▶ _PROBLEM REQUIREMENTS_: Start at the line below containing "(∀ (q : QueueId)" and stop at the line containing "Out.laneItem x.val (some". Repeat every line of that stretch exactly, and nothing outside it.

▶ _DATA SUPPLIED_:
────

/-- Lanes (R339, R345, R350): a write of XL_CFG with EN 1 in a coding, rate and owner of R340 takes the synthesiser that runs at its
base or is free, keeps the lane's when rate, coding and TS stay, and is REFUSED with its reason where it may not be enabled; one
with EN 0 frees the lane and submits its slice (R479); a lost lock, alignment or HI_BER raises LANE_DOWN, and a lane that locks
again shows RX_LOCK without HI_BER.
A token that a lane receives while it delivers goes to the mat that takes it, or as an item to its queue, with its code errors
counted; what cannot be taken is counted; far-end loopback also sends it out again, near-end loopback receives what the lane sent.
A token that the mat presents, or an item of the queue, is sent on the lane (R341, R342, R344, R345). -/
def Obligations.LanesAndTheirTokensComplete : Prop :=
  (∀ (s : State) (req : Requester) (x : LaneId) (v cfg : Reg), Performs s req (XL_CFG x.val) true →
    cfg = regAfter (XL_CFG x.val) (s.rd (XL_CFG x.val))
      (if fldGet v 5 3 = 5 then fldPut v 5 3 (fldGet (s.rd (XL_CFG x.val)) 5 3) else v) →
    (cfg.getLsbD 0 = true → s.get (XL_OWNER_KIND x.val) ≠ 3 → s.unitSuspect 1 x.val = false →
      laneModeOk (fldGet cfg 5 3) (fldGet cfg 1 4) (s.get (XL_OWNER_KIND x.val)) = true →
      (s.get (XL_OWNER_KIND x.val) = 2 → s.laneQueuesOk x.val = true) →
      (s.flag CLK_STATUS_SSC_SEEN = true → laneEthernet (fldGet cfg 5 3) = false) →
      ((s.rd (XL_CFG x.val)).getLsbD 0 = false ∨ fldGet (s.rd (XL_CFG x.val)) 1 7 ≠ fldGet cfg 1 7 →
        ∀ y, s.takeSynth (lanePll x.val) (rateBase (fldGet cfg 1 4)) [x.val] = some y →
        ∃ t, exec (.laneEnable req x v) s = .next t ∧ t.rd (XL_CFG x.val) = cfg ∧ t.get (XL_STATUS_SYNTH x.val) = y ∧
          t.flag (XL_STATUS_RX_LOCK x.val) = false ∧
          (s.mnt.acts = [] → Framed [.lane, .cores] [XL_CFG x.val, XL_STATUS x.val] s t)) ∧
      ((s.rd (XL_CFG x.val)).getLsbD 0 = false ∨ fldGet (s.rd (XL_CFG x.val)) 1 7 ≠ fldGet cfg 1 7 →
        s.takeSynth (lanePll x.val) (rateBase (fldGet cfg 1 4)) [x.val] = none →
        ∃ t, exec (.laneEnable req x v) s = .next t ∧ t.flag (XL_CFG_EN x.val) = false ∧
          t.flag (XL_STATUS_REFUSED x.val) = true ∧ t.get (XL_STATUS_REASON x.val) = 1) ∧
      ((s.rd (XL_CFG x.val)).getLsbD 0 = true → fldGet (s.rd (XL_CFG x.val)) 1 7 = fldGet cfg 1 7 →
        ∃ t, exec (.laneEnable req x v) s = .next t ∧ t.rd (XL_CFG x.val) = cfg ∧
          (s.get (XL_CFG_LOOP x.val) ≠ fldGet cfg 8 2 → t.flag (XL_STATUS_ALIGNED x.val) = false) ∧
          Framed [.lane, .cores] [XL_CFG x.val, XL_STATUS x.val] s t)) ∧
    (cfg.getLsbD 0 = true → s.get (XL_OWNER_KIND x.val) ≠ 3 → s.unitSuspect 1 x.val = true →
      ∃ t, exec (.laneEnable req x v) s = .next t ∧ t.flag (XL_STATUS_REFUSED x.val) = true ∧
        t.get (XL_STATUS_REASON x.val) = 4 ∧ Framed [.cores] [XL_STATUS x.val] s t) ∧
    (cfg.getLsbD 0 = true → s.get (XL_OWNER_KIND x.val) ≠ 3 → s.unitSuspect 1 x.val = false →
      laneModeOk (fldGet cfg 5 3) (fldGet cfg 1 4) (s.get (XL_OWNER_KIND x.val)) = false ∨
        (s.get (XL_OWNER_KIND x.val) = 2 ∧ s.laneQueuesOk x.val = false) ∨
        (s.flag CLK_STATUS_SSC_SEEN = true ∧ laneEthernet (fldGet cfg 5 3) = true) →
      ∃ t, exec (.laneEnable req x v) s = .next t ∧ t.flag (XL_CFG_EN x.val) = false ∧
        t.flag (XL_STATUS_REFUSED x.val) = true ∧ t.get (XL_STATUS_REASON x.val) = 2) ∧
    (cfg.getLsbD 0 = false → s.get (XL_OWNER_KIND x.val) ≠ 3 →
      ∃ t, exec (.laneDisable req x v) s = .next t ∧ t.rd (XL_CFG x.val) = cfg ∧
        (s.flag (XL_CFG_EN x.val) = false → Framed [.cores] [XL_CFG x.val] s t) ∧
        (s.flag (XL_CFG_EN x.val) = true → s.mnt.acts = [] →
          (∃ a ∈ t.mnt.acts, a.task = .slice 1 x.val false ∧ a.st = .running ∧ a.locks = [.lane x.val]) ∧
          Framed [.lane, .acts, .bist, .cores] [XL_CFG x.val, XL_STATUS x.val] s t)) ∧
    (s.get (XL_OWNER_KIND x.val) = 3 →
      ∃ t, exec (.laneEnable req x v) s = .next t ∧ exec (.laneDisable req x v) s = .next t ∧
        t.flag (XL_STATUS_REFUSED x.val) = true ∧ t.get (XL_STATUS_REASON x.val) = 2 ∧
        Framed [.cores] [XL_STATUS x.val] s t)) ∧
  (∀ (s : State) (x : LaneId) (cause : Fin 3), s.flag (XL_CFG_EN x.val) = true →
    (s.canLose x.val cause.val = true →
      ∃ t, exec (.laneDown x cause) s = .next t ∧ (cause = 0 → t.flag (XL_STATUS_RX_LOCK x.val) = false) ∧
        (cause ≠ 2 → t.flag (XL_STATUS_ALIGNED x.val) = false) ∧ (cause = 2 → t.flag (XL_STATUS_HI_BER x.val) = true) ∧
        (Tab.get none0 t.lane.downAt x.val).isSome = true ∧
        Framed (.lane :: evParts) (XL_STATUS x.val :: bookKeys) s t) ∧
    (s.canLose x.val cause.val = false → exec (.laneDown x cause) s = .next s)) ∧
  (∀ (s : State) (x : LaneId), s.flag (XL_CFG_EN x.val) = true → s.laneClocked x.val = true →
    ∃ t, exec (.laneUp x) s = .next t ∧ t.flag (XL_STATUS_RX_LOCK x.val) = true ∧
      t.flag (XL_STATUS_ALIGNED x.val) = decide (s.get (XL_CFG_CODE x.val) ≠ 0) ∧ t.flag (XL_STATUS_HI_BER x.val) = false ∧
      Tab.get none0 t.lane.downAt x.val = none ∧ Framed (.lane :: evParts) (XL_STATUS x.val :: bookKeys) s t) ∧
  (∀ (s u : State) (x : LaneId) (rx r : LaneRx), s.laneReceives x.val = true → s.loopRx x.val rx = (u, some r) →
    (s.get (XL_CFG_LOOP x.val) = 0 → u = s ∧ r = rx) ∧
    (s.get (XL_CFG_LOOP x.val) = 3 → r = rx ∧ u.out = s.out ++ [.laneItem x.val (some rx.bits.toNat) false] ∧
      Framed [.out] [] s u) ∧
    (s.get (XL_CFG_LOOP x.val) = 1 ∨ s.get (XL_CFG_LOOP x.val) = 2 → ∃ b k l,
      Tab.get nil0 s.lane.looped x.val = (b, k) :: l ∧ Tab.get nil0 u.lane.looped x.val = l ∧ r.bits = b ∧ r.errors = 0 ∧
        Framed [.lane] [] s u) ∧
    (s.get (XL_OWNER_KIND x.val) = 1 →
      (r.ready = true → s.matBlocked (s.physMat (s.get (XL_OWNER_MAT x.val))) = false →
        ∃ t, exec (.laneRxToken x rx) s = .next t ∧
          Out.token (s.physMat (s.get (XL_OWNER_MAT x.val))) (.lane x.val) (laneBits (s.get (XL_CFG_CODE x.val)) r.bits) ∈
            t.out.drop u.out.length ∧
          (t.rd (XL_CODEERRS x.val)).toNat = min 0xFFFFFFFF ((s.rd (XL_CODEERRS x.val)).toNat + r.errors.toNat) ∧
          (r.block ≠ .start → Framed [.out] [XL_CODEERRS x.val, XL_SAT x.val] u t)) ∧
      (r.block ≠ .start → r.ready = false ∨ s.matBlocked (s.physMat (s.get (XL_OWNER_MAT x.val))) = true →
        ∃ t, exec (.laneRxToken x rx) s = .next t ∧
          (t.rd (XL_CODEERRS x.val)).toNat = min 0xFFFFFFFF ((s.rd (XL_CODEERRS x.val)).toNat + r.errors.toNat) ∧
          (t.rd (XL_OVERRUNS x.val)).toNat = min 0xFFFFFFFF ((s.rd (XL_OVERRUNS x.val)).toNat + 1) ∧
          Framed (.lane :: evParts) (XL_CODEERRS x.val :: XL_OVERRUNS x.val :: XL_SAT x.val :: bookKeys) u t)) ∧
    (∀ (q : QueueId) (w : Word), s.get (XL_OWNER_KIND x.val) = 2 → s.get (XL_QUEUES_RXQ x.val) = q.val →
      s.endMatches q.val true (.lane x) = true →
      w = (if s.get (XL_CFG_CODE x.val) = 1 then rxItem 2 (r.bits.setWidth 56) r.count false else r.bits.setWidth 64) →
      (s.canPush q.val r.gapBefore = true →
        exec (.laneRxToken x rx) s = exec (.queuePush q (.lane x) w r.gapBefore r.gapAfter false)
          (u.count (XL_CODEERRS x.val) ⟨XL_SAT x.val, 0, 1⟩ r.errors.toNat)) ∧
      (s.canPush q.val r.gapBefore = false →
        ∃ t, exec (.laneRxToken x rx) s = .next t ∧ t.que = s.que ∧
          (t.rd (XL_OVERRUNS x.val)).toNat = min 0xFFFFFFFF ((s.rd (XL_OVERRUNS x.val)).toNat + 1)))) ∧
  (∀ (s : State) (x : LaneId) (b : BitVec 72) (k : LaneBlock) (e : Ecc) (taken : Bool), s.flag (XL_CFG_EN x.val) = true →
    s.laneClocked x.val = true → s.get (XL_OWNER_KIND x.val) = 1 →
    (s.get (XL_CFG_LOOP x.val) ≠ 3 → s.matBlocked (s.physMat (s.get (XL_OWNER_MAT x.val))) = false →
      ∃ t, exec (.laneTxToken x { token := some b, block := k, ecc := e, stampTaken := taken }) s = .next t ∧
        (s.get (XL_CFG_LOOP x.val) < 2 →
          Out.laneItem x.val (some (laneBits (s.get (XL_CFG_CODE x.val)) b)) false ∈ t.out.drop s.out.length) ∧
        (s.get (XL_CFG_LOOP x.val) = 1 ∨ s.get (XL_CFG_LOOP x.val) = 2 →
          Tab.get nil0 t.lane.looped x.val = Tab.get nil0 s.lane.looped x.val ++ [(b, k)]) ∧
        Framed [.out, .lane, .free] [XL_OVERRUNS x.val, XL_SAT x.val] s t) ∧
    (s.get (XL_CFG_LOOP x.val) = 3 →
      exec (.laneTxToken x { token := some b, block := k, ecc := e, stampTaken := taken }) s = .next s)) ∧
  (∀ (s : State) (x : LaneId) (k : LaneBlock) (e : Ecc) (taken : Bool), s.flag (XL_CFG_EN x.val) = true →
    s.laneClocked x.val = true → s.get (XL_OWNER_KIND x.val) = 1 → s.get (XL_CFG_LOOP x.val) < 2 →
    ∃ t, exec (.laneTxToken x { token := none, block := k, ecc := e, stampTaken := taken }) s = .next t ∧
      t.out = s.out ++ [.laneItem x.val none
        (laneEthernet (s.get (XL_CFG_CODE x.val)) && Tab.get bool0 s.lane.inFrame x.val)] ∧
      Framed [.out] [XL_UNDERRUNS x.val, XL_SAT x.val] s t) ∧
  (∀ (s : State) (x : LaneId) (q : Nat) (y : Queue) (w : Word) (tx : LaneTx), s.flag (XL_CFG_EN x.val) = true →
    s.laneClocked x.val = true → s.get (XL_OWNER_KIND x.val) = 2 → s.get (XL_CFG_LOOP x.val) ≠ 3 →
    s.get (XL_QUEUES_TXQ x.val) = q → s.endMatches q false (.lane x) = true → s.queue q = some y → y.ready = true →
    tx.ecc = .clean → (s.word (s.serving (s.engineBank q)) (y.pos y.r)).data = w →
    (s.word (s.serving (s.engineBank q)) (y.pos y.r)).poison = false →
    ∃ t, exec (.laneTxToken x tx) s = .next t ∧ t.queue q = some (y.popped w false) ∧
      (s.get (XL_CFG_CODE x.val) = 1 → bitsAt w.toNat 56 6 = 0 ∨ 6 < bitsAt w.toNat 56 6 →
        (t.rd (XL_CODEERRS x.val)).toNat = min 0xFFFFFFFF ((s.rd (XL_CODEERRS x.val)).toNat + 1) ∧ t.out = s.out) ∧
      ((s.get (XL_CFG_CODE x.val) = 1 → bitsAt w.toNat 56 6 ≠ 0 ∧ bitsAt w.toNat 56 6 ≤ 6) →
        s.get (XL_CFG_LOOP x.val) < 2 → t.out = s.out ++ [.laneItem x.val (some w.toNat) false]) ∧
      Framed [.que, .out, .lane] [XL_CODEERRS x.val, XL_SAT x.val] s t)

────

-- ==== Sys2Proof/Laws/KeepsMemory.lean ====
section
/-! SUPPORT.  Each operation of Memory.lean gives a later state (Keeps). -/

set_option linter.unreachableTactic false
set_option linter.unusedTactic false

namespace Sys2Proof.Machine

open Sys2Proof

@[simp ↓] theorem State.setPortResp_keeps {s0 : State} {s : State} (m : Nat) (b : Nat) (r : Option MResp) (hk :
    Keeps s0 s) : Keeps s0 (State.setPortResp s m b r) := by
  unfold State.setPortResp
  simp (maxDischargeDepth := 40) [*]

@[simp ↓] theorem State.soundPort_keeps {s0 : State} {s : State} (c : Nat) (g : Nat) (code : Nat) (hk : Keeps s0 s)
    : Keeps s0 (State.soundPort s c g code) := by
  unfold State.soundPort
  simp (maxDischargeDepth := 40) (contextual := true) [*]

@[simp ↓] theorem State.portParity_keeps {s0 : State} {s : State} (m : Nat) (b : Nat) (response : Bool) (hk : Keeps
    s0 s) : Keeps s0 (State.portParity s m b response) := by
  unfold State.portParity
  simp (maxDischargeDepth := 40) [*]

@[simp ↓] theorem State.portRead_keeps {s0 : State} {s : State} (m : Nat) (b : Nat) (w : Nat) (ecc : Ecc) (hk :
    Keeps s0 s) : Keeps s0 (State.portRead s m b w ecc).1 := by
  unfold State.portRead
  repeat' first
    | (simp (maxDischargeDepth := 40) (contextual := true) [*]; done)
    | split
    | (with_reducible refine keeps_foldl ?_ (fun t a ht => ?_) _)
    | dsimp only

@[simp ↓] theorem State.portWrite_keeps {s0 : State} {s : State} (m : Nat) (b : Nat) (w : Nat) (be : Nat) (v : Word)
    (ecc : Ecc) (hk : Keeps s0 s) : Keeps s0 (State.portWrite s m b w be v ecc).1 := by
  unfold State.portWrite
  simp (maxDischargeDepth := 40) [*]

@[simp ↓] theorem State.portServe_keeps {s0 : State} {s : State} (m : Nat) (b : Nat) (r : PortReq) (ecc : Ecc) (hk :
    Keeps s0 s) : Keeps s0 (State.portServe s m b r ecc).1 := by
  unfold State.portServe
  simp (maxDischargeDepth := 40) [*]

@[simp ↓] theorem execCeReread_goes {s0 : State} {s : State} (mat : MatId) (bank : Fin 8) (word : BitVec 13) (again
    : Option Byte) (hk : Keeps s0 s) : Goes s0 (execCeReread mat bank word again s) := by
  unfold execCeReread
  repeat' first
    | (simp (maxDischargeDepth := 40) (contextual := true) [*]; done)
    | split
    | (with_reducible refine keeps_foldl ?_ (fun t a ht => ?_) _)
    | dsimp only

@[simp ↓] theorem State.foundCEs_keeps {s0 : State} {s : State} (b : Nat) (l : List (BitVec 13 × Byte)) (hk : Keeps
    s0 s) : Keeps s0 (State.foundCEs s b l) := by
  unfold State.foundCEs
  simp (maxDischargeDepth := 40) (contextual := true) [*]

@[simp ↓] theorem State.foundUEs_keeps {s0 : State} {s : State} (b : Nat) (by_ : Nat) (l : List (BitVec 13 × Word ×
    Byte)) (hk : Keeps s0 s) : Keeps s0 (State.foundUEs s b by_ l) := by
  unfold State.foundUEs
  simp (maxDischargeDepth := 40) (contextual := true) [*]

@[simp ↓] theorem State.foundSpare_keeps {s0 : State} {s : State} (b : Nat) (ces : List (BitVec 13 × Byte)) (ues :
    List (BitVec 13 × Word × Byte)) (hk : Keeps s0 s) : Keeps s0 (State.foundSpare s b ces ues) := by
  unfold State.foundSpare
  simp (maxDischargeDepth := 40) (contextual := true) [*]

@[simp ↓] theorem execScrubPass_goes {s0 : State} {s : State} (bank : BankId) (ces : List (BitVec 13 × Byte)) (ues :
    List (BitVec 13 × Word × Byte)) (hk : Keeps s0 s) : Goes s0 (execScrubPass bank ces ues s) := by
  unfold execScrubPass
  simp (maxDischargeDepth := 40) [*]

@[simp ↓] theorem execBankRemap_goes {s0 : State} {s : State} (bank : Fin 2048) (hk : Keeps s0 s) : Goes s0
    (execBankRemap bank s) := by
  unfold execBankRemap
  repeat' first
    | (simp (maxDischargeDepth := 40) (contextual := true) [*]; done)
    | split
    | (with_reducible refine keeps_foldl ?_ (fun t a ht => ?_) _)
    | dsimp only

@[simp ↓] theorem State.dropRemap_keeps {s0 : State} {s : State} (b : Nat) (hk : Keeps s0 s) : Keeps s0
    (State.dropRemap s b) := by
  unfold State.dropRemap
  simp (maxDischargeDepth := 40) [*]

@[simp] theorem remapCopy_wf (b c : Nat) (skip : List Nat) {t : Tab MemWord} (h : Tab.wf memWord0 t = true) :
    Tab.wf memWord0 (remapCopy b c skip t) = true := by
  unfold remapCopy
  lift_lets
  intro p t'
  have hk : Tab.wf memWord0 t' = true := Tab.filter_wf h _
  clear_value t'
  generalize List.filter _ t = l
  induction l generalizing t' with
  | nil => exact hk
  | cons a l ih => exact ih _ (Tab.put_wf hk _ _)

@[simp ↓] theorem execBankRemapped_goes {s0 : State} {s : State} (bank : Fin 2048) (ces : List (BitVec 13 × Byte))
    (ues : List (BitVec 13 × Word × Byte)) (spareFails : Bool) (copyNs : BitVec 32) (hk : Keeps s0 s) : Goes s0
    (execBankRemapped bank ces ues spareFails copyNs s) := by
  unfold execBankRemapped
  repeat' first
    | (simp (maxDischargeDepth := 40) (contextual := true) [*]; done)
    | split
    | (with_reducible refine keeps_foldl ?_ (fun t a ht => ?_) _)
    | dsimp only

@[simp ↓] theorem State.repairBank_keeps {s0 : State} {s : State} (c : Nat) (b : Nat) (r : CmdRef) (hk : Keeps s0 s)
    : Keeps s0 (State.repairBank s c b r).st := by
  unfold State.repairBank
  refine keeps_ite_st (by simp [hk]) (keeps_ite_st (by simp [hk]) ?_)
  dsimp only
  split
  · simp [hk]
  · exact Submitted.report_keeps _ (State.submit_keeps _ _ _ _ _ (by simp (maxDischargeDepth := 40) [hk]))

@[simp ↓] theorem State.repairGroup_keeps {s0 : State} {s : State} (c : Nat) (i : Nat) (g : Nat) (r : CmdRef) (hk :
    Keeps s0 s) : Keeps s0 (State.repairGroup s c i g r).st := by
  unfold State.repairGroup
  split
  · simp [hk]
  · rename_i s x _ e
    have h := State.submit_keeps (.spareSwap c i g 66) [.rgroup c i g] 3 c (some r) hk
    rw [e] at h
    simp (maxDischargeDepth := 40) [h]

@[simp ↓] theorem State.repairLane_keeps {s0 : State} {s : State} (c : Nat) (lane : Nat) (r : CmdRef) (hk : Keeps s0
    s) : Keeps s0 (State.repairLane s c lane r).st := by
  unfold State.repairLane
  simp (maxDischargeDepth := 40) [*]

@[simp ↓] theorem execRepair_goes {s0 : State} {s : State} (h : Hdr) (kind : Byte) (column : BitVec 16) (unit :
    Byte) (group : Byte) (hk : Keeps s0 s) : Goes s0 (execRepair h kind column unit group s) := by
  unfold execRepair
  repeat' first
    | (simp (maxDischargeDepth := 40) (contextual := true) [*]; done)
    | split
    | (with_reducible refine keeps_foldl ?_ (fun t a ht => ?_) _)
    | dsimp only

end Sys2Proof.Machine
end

────

▶ _WORKED SOLUTION_:
    (∀ (q : QueueId) (w : Word), s.get (XL_OWNER_KIND x.val) = 2 → s.get (XL_QUEUES_RXQ x.val) = q.val →
      s.endMatches q.val true (.lane x) = true →
      w = (if s.get (XL_CFG_CODE x.val) = 1 then rxItem 2 (r.bits.setWidth 56) r.count false else r.bits.setWidth 64) →
      (s.canPush q.val r.gapBefore = true →
        exec (.laneRxToken x rx) s = exec (.queuePush q (.lane x) w r.gapBefore r.gapAfter false)
          (u.count (XL_CODEERRS x.val) ⟨XL_SAT x.val, 0, 1⟩ r.errors.toNat)) ∧
      (s.canPush q.val r.gapBefore = false →
        ∃ t, exec (.laneRxToken x rx) s = .next t ∧ t.que = s.que ∧
          (t.rd (XL_OVERRUNS x.val)).toNat = min 0xFFFFFFFF ((s.rd (XL_OVERRUNS x.val)).toNat + 1)))) ∧
  (∀ (s : State) (x : LaneId) (b : BitVec 72) (k : LaneBlock) (e : Ecc) (taken : Bool), s.flag (XL_CFG_EN x.val) = true →
    s.laneClocked x.val = true → s.get (XL_OWNER_KIND x.val) = 1 →
    (s.get (XL_CFG_LOOP x.val) ≠ 3 → s.matBlocked (s.physMat (s.get (XL_OWNER_MAT x.val))) = false →
      ∃ t, exec (.laneTxToken x { token := some b, block := k, ecc := e, stampTaken := taken }) s = .next t ∧
        (s.get (XL_CFG_LOOP x.val) < 2 →
          Out.laneItem x.val (some (laneBits (s.get (XL_CFG_CODE x.val)) b)) false ∈ t.out.drop s.out.length) ∧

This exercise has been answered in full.